---------- DATA IN THIS EXERCISE ----------

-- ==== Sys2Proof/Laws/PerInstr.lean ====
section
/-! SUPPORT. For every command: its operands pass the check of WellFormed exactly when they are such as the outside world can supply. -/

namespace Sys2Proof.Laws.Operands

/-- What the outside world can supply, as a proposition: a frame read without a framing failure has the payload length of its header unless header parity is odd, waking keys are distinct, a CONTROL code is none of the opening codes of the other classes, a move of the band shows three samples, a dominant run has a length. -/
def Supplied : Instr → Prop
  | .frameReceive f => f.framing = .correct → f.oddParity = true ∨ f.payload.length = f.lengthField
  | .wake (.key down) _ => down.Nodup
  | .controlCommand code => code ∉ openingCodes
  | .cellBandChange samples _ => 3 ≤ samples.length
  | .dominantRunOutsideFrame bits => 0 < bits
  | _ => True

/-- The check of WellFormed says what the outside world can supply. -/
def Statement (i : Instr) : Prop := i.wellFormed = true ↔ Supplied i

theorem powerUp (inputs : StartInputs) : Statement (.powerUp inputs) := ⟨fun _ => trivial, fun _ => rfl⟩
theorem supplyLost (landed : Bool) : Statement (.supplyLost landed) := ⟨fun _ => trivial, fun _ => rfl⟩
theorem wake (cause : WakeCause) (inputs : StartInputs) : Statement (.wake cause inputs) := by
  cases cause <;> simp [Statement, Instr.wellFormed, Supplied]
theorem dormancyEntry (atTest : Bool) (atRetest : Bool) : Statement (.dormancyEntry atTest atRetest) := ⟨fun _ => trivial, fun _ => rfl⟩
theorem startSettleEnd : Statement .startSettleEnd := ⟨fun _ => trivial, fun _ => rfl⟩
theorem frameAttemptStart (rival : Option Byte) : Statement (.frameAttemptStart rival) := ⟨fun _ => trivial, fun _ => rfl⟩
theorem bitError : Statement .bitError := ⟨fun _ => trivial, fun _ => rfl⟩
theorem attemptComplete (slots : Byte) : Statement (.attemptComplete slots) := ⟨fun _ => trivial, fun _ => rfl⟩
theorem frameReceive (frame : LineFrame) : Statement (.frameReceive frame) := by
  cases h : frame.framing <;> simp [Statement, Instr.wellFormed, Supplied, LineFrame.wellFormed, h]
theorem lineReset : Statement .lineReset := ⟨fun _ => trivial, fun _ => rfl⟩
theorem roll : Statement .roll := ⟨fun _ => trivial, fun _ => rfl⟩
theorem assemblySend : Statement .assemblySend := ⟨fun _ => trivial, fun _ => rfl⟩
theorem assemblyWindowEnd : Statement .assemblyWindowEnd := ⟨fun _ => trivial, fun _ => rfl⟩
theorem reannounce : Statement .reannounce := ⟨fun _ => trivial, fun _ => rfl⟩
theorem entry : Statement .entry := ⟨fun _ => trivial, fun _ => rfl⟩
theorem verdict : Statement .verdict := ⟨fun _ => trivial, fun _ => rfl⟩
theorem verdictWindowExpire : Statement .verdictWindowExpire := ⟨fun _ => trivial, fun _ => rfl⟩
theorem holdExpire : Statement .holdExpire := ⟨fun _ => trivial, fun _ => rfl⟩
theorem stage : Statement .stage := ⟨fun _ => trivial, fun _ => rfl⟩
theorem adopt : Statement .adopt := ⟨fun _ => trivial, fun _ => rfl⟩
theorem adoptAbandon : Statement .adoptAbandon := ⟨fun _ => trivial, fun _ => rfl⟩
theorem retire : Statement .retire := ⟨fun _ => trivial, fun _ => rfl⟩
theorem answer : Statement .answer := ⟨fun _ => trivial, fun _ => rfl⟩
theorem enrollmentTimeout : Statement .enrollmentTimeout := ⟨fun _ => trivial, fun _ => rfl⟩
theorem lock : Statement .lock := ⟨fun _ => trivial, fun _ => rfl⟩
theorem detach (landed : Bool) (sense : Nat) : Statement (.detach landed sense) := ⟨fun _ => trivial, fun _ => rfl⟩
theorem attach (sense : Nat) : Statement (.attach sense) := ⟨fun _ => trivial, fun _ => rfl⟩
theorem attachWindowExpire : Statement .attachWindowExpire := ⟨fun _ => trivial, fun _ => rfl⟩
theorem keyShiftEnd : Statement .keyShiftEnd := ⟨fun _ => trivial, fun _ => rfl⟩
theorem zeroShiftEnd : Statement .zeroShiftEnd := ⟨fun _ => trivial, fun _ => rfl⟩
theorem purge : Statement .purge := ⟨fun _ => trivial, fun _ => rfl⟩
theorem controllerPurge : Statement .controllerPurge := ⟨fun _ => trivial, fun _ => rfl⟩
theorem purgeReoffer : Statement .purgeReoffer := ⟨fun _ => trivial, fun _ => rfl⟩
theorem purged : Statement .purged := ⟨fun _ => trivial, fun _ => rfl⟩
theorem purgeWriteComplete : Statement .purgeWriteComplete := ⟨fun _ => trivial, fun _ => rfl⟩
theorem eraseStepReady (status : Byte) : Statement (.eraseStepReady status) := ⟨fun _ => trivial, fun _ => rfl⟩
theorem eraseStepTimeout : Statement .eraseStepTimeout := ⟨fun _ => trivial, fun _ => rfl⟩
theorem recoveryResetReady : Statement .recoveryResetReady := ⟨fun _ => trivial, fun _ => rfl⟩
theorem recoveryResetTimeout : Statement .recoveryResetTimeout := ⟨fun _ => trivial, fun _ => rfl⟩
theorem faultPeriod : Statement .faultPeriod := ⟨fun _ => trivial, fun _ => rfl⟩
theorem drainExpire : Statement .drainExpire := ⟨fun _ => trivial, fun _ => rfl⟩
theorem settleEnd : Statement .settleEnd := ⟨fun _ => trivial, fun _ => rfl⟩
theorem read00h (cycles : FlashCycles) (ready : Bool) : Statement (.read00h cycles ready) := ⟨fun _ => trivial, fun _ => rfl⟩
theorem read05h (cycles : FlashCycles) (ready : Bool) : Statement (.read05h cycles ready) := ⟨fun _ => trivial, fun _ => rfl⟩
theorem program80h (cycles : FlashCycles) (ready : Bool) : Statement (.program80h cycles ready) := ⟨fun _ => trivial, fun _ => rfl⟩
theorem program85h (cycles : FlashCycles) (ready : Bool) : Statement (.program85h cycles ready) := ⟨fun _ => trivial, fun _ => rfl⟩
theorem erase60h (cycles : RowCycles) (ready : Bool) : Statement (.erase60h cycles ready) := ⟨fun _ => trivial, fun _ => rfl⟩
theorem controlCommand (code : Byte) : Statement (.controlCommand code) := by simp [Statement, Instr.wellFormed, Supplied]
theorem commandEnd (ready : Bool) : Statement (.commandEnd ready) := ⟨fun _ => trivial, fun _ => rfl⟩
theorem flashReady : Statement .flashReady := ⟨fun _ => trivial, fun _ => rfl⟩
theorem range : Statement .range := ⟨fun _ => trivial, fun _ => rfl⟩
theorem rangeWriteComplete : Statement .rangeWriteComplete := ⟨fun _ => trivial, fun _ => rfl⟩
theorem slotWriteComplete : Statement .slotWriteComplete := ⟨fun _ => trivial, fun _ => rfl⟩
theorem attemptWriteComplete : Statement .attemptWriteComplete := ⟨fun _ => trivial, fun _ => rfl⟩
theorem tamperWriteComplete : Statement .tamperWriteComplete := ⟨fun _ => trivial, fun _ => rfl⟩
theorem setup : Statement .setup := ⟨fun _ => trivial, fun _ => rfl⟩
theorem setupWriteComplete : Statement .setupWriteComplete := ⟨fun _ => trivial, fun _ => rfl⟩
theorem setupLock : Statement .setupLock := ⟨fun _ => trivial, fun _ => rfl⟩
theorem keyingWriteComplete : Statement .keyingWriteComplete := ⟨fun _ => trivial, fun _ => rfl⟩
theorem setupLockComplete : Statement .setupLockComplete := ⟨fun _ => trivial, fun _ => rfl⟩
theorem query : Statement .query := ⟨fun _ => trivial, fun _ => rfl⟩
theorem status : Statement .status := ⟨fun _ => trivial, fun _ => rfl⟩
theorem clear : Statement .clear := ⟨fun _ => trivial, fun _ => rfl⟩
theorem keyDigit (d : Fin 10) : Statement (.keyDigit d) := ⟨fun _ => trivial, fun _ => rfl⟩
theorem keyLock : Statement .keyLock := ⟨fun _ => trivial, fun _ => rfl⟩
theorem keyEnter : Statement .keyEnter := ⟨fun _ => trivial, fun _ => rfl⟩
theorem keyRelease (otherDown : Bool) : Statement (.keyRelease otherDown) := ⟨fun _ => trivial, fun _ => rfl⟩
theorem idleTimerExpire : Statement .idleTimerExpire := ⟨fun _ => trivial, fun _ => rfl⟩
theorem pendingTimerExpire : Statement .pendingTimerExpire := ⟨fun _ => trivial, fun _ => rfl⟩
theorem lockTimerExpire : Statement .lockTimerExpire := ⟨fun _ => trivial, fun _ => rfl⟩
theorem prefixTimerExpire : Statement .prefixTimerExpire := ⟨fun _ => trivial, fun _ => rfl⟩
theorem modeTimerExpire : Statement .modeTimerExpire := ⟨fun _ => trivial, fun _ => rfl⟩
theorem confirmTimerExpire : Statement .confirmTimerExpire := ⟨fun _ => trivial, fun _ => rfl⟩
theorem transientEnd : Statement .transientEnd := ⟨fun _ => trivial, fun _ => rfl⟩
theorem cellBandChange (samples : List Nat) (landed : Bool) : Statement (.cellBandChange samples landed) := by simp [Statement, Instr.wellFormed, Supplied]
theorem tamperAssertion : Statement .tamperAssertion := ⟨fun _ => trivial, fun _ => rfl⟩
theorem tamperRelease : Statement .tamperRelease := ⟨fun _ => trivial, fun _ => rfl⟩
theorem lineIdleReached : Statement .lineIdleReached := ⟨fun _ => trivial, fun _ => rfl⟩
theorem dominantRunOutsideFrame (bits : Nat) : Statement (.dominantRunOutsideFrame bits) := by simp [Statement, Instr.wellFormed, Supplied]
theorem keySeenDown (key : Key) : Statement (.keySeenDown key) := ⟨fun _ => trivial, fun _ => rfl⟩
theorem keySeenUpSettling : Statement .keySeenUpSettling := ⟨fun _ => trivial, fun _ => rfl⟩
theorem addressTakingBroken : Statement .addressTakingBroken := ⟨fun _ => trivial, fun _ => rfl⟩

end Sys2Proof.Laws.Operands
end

----------

In the entries above, find each line with the string "cause" and copy it.

theorem wake (cause : WakeCause) (inputs : StartInputs) : Statement (.wake cause inputs) := by
  cases cause <;> simp [Statement, Instr.wellFormed, Supplied]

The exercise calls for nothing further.